[Exercise objective] Repeat nothing but the line containing "(s.busyLast = .high))" and the lines that follow it, up to and including the last line of the data below.

Source records
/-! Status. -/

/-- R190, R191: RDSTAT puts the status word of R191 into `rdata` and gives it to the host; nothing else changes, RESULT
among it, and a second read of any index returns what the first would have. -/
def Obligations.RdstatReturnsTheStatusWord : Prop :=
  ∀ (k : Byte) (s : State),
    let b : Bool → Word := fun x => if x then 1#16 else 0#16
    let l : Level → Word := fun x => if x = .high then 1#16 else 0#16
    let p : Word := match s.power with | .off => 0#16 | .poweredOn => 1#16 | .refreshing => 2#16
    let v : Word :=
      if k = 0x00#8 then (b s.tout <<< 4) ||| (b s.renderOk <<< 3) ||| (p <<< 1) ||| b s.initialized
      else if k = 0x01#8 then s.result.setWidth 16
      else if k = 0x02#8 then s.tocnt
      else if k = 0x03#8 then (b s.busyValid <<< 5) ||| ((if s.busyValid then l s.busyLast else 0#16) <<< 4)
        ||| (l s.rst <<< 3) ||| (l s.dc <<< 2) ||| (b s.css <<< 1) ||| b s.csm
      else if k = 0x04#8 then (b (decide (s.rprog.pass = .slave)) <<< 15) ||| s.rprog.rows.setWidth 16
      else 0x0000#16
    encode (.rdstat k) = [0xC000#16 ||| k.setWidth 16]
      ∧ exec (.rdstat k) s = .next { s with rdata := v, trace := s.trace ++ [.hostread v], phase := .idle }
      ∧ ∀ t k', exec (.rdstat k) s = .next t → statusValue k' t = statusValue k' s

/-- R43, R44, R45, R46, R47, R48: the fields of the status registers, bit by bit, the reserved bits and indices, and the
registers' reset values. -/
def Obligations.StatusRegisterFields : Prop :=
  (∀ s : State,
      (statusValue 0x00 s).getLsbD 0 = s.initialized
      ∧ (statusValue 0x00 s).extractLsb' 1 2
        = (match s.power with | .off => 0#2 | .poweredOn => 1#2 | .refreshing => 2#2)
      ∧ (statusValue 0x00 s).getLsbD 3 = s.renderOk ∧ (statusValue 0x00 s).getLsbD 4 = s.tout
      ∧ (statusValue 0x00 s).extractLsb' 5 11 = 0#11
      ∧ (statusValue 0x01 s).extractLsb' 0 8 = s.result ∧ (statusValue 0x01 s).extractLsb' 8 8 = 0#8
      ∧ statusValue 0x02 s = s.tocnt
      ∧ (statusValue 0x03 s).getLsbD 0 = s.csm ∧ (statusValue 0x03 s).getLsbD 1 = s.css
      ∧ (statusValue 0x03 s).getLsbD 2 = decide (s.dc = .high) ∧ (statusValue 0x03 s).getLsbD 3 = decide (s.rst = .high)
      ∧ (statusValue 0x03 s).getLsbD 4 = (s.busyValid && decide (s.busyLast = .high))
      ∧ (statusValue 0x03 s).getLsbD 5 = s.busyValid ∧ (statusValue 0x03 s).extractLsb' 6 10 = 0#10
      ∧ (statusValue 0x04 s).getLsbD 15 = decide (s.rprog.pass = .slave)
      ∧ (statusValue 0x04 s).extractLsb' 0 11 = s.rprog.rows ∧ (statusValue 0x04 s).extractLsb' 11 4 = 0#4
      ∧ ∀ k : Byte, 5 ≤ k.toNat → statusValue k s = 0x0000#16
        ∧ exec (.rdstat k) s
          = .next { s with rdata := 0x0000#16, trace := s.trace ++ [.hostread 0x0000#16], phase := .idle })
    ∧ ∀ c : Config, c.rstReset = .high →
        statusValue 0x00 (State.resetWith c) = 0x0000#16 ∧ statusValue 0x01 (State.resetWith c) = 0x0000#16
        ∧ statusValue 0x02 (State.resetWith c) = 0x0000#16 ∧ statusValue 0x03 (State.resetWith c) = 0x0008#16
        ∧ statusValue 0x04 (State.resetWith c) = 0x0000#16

[Answer to this exercise]
      ∧ (statusValue 0x03 s).getLsbD 4 = (s.busyValid && decide (s.busyLast = .high))
      ∧ (statusValue 0x03 s).getLsbD 5 = s.busyValid ∧ (statusValue 0x03 s).extractLsb' 6 10 = 0#10
      ∧ (statusValue 0x04 s).getLsbD 15 = decide (s.rprog.pass = .slave)
      ∧ (statusValue 0x04 s).extractLsb' 0 11 = s.rprog.rows ∧ (statusValue 0x04 s).extractLsb' 11 4 = 0#4
      ∧ ∀ k : Byte, 5 ≤ k.toNat → statusValue k s = 0x0000#16
        ∧ exec (.rdstat k) s
          = .next { s with rdata := 0x0000#16, trace := s.trace ++ [.hostread 0x0000#16], phase := .idle })
    ∧ ∀ c : Config, c.rstReset = .high →
        statusValue 0x00 (State.resetWith c) = 0x0000#16 ∧ statusValue 0x01 (State.resetWith c) = 0x0000#16
        ∧ statusValue 0x02 (State.resetWith c) = 0x0000#16 ∧ statusValue 0x03 (State.resetWith c) = 0x0008#16
        ∧ statusValue 0x04 (State.resetWith c) = 0x0000#16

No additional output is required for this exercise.